Nic examined the bird carefully.
"You would not think that was a kingfisher?" said the doctor.
"No," cried Nic; "though the shape is something like, all but the tail, which is so much bigger."
"But it is a kingfisher all the same, though he does not fish as his ancestors may have done. He lives on beetles, lizards, mice, and frogs, and that sort of game. There's your flute-player again."
For the sweet, melodious, whistling notes arose once more, sounding somewhat as if a person were running the notes of a chord up and down with different variations.
"It's very sweet," said Nic.
"Yes. The colonists call it the magpie, but it is the piping crow of Australia. It is one of the earliest singers, and if we'd been here at daybreak I dare say we should have heard quite a long solo."
Farther on Nic had a good look at one of the piping crows in the black-and-white jacket which had obtained for it the familiar name of magpie; but it was far from being like that handsome bird the British magpie, with its long tail glossed with metallic reflexions of golden green and purple, and with wing feathers to match.
Two or three times over, out in the open country, the horses startled Nic by their disposition to go off at a canter, but after being checked they calmly settled down to their walking pace, which was fast enough to leave the bullock team behind; consequently Dr Braydon drew rein from time to time at the summit of some hill or ridge, so that his son might have a good view of the new land which was henceforth to be his home.
Here he pointed out the peculiar features of the landscape and its resemblance to an English park, save that, instead of the gra.s.sy land being dotted with oak, beech, elm, or fir, the trees were always what the doctor called "gum," with their smooth bark and knotted limbs, but gum trees of several varieties. Here and there a farmstead could be seen, but they were few and far between; still, where they did show, with the roughly built houses and their bark or s.h.i.+ngle roofs, flocks of sheep and droves of cattle could be seen scattered widely over the plain.
"Did you say we should be about a week getting home?" said Nic, after one of these halts.
"Perhaps longer," said the doctor. "Everything depends on those crawling gentlemen behind. They have a heavy load: you see there is no road, and if rain comes, as it is sure to before long, the load will seem twice as heavy to the patient beasts, and I can't afford to hurry them and get them out of condition. Rain falls very seldom here, Nic; but when it does come there's no nonsense about it. There's a river on ahead which we shall have to cross."
"Then you have bridges," said Nic naively, "if you have no regular roads?"
"Bridges? No; we shall have to ford it if we were going across to-day, it would be a few inches deep; if one of our big rain storms comes, it might be forty or fifty feet. I have seen it sixty."
Nic glanced at his father.
"Simple truth, my boy," he said. "The river is in a deep trough between two ranges of hills; and if there have been rains we might be detained on the bank for days or weeks."
"And whereabouts does home lie?" asked Nic.
"Yonder," said his father, pointing toward the north-east. "The air is wonderfully clear now, and perhaps you can see what I do--that faint blue ridge that looks like a layer of cloud low down on the horizon."
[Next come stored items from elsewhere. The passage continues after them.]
-- ==== Sys2Proof/Laws/Ops.lean ====
section
/-! SUPPORT. What the shared operations of Smith can do: reading sources, pushing, and performing a position. -/

namespace Sys2Proof.Machine

open Sys2Proof.Claims

/-! ### Sources -/

/-- A feed that pops changes its elements alone. -/
theorem Core.popFeed_ok {c c' : Core} {n : Nat} {e : Nat × Nat} (h : c.popFeed n = .ok (e, c')) : c' = { c with feeds := c'.feeds } := by
  unfold Core.popFeed at h
  dsimp only at h
  split at h
  · split at h
    · simp at h
    · simp only [Except.ok.injEq, Prod.mk.injEq] at h; rw [← h.2]
  · split at h <;> simp at h

/-- Reading a source changes the feeds alone. -/
theorem Core.source_ok {c c' : Core} {x : Nat} {v : Word} (h : c.source x = .ok (v, c')) : c' = { c with feeds := c'.feeds } := by
  unfold Core.source at h
  split at h
  · simp only [Except.ok.injEq, Prod.mk.injEq] at h; rw [← h.2]
  · split at h
    · simp only [Except.ok.injEq, Prod.mk.injEq] at h; rw [← h.2]
    · split at h
      · simp at h
      · rename_i f e c1 he
        simp only [Except.ok.injEq, Prod.mk.injEq] at h
        rw [← h.2]; exact Core.popFeed_ok he

/-- A source that is no feed changes nothing. -/
theorem Core.source_reg (c : Core) {x : Nat} (h : x < 48) :
    c.source x = .ok (if x < 32 then c.getS x else (vget c.q (x - 32) {}).val, c) := by
  unfold Core.source; split
  · rfl
  · simp

/-- Reading sources changes the feeds alone. -/
theorem readAll_ok : ∀ {xs : List Nat} {c c' : Core} {vs : List Word}, readAll c xs = some (vs, c') → c' = { c with feeds := c'.feeds }
  | [], c, c', vs, h => by simp only [readAll, Option.some.injEq, Prod.mk.injEq] at h; rw [← h.2]
  | x :: t, c, c', vs, h => by
    simp only [readAll] at h
    cases e : c.source x with
    | error _ => simp [e] at h
    | ok r =>
      obtain ⟨v, c1⟩ := r
      simp only [e, Option.map_eq_some_iff] at h
      obtain ⟨⟨ws, c2⟩, h2, h3⟩ := h
      simp only [Prod.mk.injEq] at h3
      obtain ⟨-, rfl⟩ := h3
      have a := Core.source_ok e
      have b := readAll_ok h2
      rw [b, a]

/-- What reading sources leaves unchanged. -/
theorem reads_feeds {c c' : Core} {xs beside : List Nat} {d : Nat} {vs : List Word} (h : reads c xs beside d vs c') :
    c' = { c with feeds := c'.feeds } := readAll_ok h.2

theorem reads_fetch {c c' : Core} {xs beside : List Nat} {d : Nat} {vs : List Word} (h : reads c xs beside d vs c') : c'.fetch = c.fetch := by
  rw [reads_feeds h]

/-- An operation without sources, when it can be performed. -/
theorem with0_of_reads {c c' : Core} {regs : List Nat} {d : Nat} (h : reads c [] regs d [] c') (k : Core → Act) : with0 c regs d k = k c' := by
  obtain ⟨h1, h2⟩ := h
  simp only [readAll, Option.some.injEq, Prod.mk.injEq, true_and] at h2
  subst h2
  unfold with0
  rw [show regs = [] ++ regs from rfl, h1]

/-- An operation with one source, when it can be performed. -/
theorem with1_of_reads {c c' : Core} {a : Nat} {regs : List Nat} {d : Nat} {x : Word} (h : reads c [a] regs d [x] c') (k : Core → Word → Act) :
    with1 c a regs d k = k c' x := by
  obtain ⟨h1, h2⟩ := h
  unfold with1
  rw [show a :: regs = [a] ++ regs from rfl, h1]
  simp only [readAll] at h2
  cases e : c.source a with
  | error _ => simp [e] at h2
  | ok r => simp [e] at h2; obtain ⟨rfl, rfl⟩ := h2; rfl

/-- An operation with two sources, when it can be performed. -/
theorem with2_of_reads {c c' : Core} {a b : Nat} {regs : List Nat} {d : Nat} {x y : Word} (h : reads c [a, b] regs d [x, y] c')
    (k : Core → Word → Word → Act) : with2 c a b regs d k = k c' x y := by
  obtain ⟨h1, h2⟩ := h
  unfold with2
  rw [show a :: b :: regs = [a, b] ++ regs from rfl, h1]
  simp only [readAll] at h2
  cases e : c.source a with
  | error _ => simp [e] at h2
  | ok r =>
    cases e2 : r.2.source b with
    | error _ => simp [e, e2] at h2
    | ok r2 => simp [e, e2] at h2; obtain ⟨⟨rfl, rfl⟩, rfl⟩ := h2; simp [e2]

/-- What reading two sources can give: a halt, or the rest of the position on the core after the reads. -/
theorem with2_cases (c : Core) (a b : Nat) (regs : List Nat) (d : Nat) (k : Core → Word → Word → Act) :
    (∃ h, with2 c a b regs d k = .halt h) ∨
    ∃ x y c', reads c [a, b] regs d [x, y] c' ∧ with2 c a b regs d k = k c' x y := by
  unfold with2
  cases h : c.hazard (a :: b :: regs) d with
  | some x => exact .inl ⟨x, rfl⟩
  | none =>
    cases e : c.source a with
    | error h => exact .inl ⟨h, by simp⟩
    | ok r =>
      obtain ⟨x, c1⟩ := r
      cases e2 : c1.source b with
      | error h => exact .inl ⟨h, by simp [e2]⟩
      | ok r => exact .inr ⟨x, r.1, r.2, ⟨h, by simp [readAll, e, e2]⟩, by simp [e2]⟩

/-- What reading one source can give. -/
theorem with1_cases (c : Core) (a : Nat) (regs : List Nat) (d : Nat) (k : Core → Word → Act) :
    (∃ h, with1 c a regs d k = .halt h) ∨ ∃ x c', reads c [a] regs d [x] c' ∧ with1 c a regs d k = k c' x := by
  unfold with1
  cases h : c.hazard (a :: regs) d with
  | some x => exact .inl ⟨x, rfl⟩
  | none =>
    cases e : c.source a with
    | error h => exact .inl ⟨h, by simp⟩
    | ok r => exact .inr ⟨r.1, r.2, ⟨h, by simp [readAll, e]⟩, by simp⟩

/-- What an operation without sources can give. -/
theorem with0_cases (c : Core) (regs : List Nat) (d : Nat) (k : Core → Act) :
    (∃ h, with0 c regs d k = .halt h) ∨ (reads c [] regs d [] c ∧ with0 c regs d k = k c) := by
  unfold with0
  cases h : c.hazard regs d with
  | some x => exact .inl ⟨x, rfl⟩
  | none => exact .inr ⟨⟨h, rfl⟩, rfl⟩

/-! ### Performing a position -/

@[simp] theorem State.halted_stall (s : State) (k : Stall) : s.halted (.stall k) = s.setCore s.cur { s.core s.cur with stall := some k } := rfl

@[simp] theorem State.halted_fault (s : State) (code : Byte) (tval : Word) :
    s.halted (.fault code tval) = s.setCore s.cur ((s.core s.cur).raise code tval none false s.now) := rfl

@[simp] theorem State.halted_mark (s : State) (code : Byte) (tval : Word) (id : Nat) :
    s.halted (.fault code tval (some id)) = s.setCore s.cur (((s.core s.cur).clearMark id).raise code tval none false s.now) := rfl

@[simp] theorem State.halted_poison (s : State) (kind unit n : Nat) (tval : Word) :
    s.halted (.poison kind unit n tval) = (List.range n).foldl (fun t _ => t.logEntry kind (s.physOf s.cur) unit (s.core s.cur).task 0)
      (s.setCore s.cur (((s.core s.cur).count 1 n).raise 0x1A tval none false s.now)) := rfl

theorem runs_iff {s : State} {size : Nat} {k : PosKind} :
    runs s size k = true ↔ (s.core s.cur).run = .running ∧
      ((s.core s.cur).fetch.layout size k || (k = .header && (s.core s.cur).unentered s.mem)) = false := by
  unfold runs
  cases ((s.core s.cur).fetch.layout size k || (k = .header && (s.core s.cur).unentered s.mem)) <;> simp

/-- Everything that performing a position can do. -/
theorem perform_cases (s : State) (size : Nat) (k : PosKind) (f : State → Core → Act) :
    perform s size k f = s ∨
    perform s size k f = s.setCore s.cur ((s.core s.cur).raise 0x05 (s.core s.cur).fetch.pc.addr none false s.now) ∨
    (runs s size k = true ∧ (
      (∃ c' post fx, f s (s.core s.cur) = .done c' post fx ∧ perform s size k f = finishPos s (s.core s.cur) c' k none post fx) ∨
      (∃ c' t, f s (s.core s.cur) = .jump c' t ∧ perform s size k f = finishPos s (s.core s.cur) c' k (some t) id id) ∨
      (∃ c' st fx, f s (s.core s.cur) = .wait c' st fx ∧ perform s size k f = fx (s.setCore s.cur { c' with stall := some st })) ∨
      (∃ c' fx, f s (s.core s.cur) = .stay c' fx ∧
        perform s size k f = fx (s.setCore s.cur ({ c' with stall := none, pfx := none, wait := none, samples := 0 }.count 11 1))) ∨
      ∃ h, f s (s.core s.cur) = .halt h ∧ perform s size k f = s.halted h)) := by
  unfold perform
  by_cases h : (s.core s.cur).run = .running
  · cases hl : ((s.core s.cur).fetch.layout size k || (k = .header && (s.core s.cur).unentered s.mem)) with
    | true => exact .inr (.inl (by simp [h, hl]))
    | false =>
      refine .inr (.inr ⟨runs_iff.2 ⟨h, hl⟩, ?_⟩)
      cases e : f s (s.core s.cur) with
      | done c' post fx => exact .inl ⟨c', post, fx, rfl, by simp [h, hl, e]⟩
      | jump c' t => exact .inr (.inl ⟨c', t, rfl, by simp [h, hl, e]⟩)
      | wait c' st fx => exact .inr (.inr (.inl ⟨c', st, fx, rfl, by simp [h, hl, e]⟩))
      | stay c' fx => exact .inr (.inr (.inr (.inl ⟨c', fx, rfl, by simp [h, hl, e]⟩)))
      | halt x => exact .inr (.inr (.inr (.inr ⟨x, rfl, by simp [h, hl, e]⟩)))
  · exact .inl (by simp [h])

/-- A position that completes, when its successor can be fetched. -/
theorem finishPos_ok {s : State} {c c' : Core} {k : PosKind} {target : Option Nat} {n : Fetch × Loop}
    (h : (nextFetch s.mem c (if k = .transfer then c'.fetch.slots else c'.fetch) target).toOption = some n) (post : Core → Core) (fx : State → State) :
    finishPos s c c' k target post fx = fx (s.setCore s.cur (post ((c'.moved s.now n.1 n.2).stepped c))) := by
  unfold finishPos
  split
  · rename_i e; simp [e, Except.toOption] at h
  · rename_i e; simp [e, Except.toOption] at h; subst h; rfl

/-- What a completing position can give. -/
theorem finishPos_cases (s : State) (c c' : Core) (k : PosKind) (target : Option Nat) (post : Core → Core) (fx : State → State) :
    (∃ h, finishPos s c c' k target post fx = s.halted h) ∨
    ∃ n : Fetch × Loop, finishPos s c c' k target post fx = fx (s.setCore s.cur (post ((c'.moved s.now n.1 n.2).stepped c))) := by
  unfold finishPos
  split
  · exact .inl ⟨_, rfl⟩
  · exact .inr ⟨(_, _), rfl⟩

/-- A plain position that completes. -/
theorem smith_done {s : State} {size : Nat} {n : Fetch × Loop} (h : plain s size n) {f : State → Core → Act} {c' : Core} {post : Core → Core}
    {fx : State → State} (hf : f s (s.core s.cur) = .done c' post fx) (hc : c'.fetch = (s.core s.cur).fetch) :
    smith s size .plain f = .next (fx (s.setCore s.cur (post ((c'.moved s.now n.1 n.2).stepped (s.core s.cur))))) := by
  obtain ⟨h1, h2⟩ := h
  obtain ⟨hr, hl⟩ := runs_iff.1 h1
  unfold smith perform
  simp only [hr, hl, hf, if_true, Bool.false_eq_true, if_false]
  rw [finishPos_ok (n := n)]
  simpa [hc, leads] using h2

/-- A plain position that completes and changes its own core alone. -/
theorem smith_ok {s : State} {size : Nat} {n : Fetch × Loop} (h : plain s size n) {f : State → Core → Act} {c' : Core}
    (hf : f s (s.core s.cur) = .ok c') (hc : c'.fetch = (s.core s.cur).fetch) : smith s size .plain f = .next (after s c' n) :=
  smith_done h hf hc

/-- A transfer taken. -/
theorem smith_jump {s : State} {size : Nat} {n : Fetch × Loop} {t : Nat} (h : runs s size .transfer = true) {f : State → Core → Act} {c' : Core}
    (hf : f s (s.core s.cur) = .jump c' t) (hn : leads s c'.fetch.slots (some t) n) : smith s size .transfer f = .next (after s c' n) := by
  obtain ⟨hr, hl⟩ := runs_iff.1 h
  unfold smith perform
  simp only [hr, hl, hf, if_true, Bool.false_eq_true, if_false]
  rw [finishPos_ok (n := n) (by simpa [leads] using hn)]; rfl

/-- A branch not taken. -/
theorem smith_fallen {s : State} {size : Nat} {n : Fetch × Loop} (h : runs s size .transfer = true) {f : State → Core → Act} {c' : Core}
    (hf : f s (s.core s.cur) = .ok c') (hn : leads s c'.fetch.slots none n) : smith s size .transfer f = .next (after s c' n) := by
  obtain ⟨hr, hl⟩ := runs_iff.1 h
  unfold smith perform
  simp only [hr, hl, hf, Act.ok, if_true, Bool.false_eq_true, if_false]
  rw [finishPos_ok (n := n) (by simpa [leads] using hn)]; rfl

/-- A position that halts: a stall or a fault. -/
theorem smith_halt {s : State} {size : Nat} {k : PosKind} (h : runs s size k = true) {f : State → Core → Act} {x : Halt}
    (hf : f s (s.core s.cur) = .halt x) : smith s size k f = .next (s.halted x) := by
  obtain ⟨hr, hl⟩ := runs_iff.1 h
  unfold smith perform
  simp [hr, hl, hf]

/-! ### Shapes of scalar instructions -/

/-- A two-source scalar instruction that can be performed. -/
theorem scalar2_completes {s : State} {size d a b : Nat} {x y : Word} {c' : Core} {n : Fetch × Loop} (hp : plain s size n)
    (hr : reads (s.core s.cur) [a, b] [] d [x, y] c') (l : Nat) (op : Word → Word → Word) :
    scalar2 size d a b l op s = .next (after s (c'.push d (op x y) (s.now + l)) n) :=
  smith_ok hp (f := fun s c => with2 c a b [] d fun c x y => pushed s c d (op x y) l) (with2_of_reads hr _) (by rw [Core.push_fetch, reads_fetch hr])

/-- A one-source scalar instruction that can be performed. -/
theorem scalar1_completes {s : State} {size d a : Nat} {x : Word} {c' : Core} {n : Fetch × Loop} (hp : plain s size n)
    (hr : reads (s.core s.cur) [a] [] d [x] c') (l : Nat) (op : Word → Word) :
    scalar1 size d a l op s = .next (after s (c'.push d (op x) (s.now + l)) n) :=
  smith_ok hp (f := fun s c => with1 c a [] d fun c x => pushed s c d (op x) l) (with1_of_reads hr _) (by rw [Core.push_fetch, reads_fetch hr])

/-- A constant that can be pushed. -/
theorem scalar0_completes {s : State} {size d : Nat} {c' : Core} {n : Fetch × Loop} (hp : plain s size n)
    (hr : reads (s.core s.cur) [] [] d [] c') (v : Word) : scalar0 size d v s = .next (after s (c'.push d v (s.now + 1)) n) :=
  smith_ok hp (f := fun s c => with0 c [] d fun c => pushed s c d v 1) (with0_of_reads hr _) (by rw [Core.push_fetch, reads_fetch hr])

/-! ### Soft errors -/

theorem State.setCore_memWf {s : State} {l : CoreId} {c : Core} (h : s.memWf) (hc : c.ember.mem.wf = true ∧ c.sram.wf = true) :
    (s.setCore l c).memWf := by
  refine ⟨h.1, fun m => ?_, h.2.2⟩
  by_cases e : m = l
  · subst e; rw [State.core_setCore]; exact hc
  · rw [State.core_setCore_ne _ _ _ _ e]; exact h.2.1 m

theorem Core.count_mems {c : Core} (i n : Nat) (h : c.ember.mem.wf = true ∧ c.sram.wf = true) :
    (c.count i n).ember.mem.wf = true ∧ (c.count i n).sram.wf = true := by
  unfold Core.count; split <;> exact h

theorem State.countDie_memWf {s : State} (d : DieId) (i : Nat) (h : s.memWf) : (s.countDie d i).memWf := by
  unfold State.countDie
  induction coresOf d generalizing s with
  | nil => exact h
  | cons l t ih => exact ih (State.setCore_memWf h (Core.count_mems i 1 (h.2.1 l)))

theorem State.dieError_memWf {s : State} (d : DieId) (h : s.memWf) : (s.dieError d).memWf := by
  by_cases hv : (s.die d).volt = 0
  · simpa only [State.dieError, hv, if_true] using h
  · simp only [State.dieError, hv, if_false]
    exact State.countDie_memWf _ _ ⟨h.1, h.2.1, h.2.2⟩

/-- A soft error keeps the canonical form of every memory: it marks words and changes no byte. -/
theorem State.suffer_memWf {s : State} (u : Upset) (h : s.memWf) : (s.suffer u).memWf := by
  cases u with
  | word c sram off double =>
    cases sram with
    | false =>
      simp only [State.suffer, State.strike]
      split
      · exact h
      · cases double
        · exact State.setCore_memWf h (h.2.1 c)
        · exact State.dieError_memWf _ (State.setCore_memWf h (h.2.1 c))
    | true =>
      simp only [State.suffer]
      split
      · exact State.dieError_memWf _ (State.setCore_memWf h (h.2.1 c))
      · exact State.setCore_memWf h (h.2.1 c)
  | hbm a double =>
    simp only [State.suffer]
    split
    · exact h
    · refine ⟨?_, h.2.1, h.2.2⟩; cases double <;> exact h.1
  | read c e => exact State.setCore_memWf h (h.2.1 c)
  | slot c v i double | tile c j word double =>
    cases double
    · exact State.setCore_memWf h (h.2.1 c)
    · exact State.dieError_memWf _ (State.setCore_memWf h (h.2.1 c))
  | result c i => exact State.dieError_memWf _ (State.setCore_memWf h (h.2.1 c))
  | feed c f i =>
    refine State.dieError_memWf _ (State.setCore_memWf h ?_)
    dsimp only
    split <;> exact h.2.1 c
  | command c e i => exact State.dieError_memWf _ (State.setCore_memWf h (h.2.1 c))
  | descriptor c n bit => exact State.dieError_memWf _ (State.setCore_memWf h (h.2.1 c))
  | adder c => exact State.dieError_memWf _ (State.setCore_memWf h (h.2.1 c))
  | silent p => exact ⟨h.1, h.2.1, h.2.2⟩

end Sys2Proof.Machine
end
"Yes, I can see it," said Nic eagerly; "but surely it won't take us a week to ride there. It looks quite close."
"Yes, in this clear atmosphere, Nic; but it is a long way off, as you will find before we get there. Of course if we could canter our thirty or forty miles a day we should soon be there, but we are an escort only.
We want to take care of the waggon."
"But couldn't the men take care of that?"
"Perhaps; but a good master looks after his valuables himself. Brookes is a pretty trusty man, but the other is a new hand, whom I have lately had from my neighbour Mr Dillon, the magistrate, and I have not tried him yet sufficiently to trust. That load contains things that will be of great value to me, things Lady O'Hara bought me: seeds and implements, guns, ammunition, powder, and endless odds and ends wanted by your mother and sisters, who cannot send into the next street to buy what they want."
"But surely in this wild, open place no one would interfere with the waggon?"
"Think not? Why, Nic, we have bushrangers--escaped convicts--beside plenty of people less desperate but more dishonest, without counting the blacks."
"Are there any of them about here?" asked Nic, with a glance round.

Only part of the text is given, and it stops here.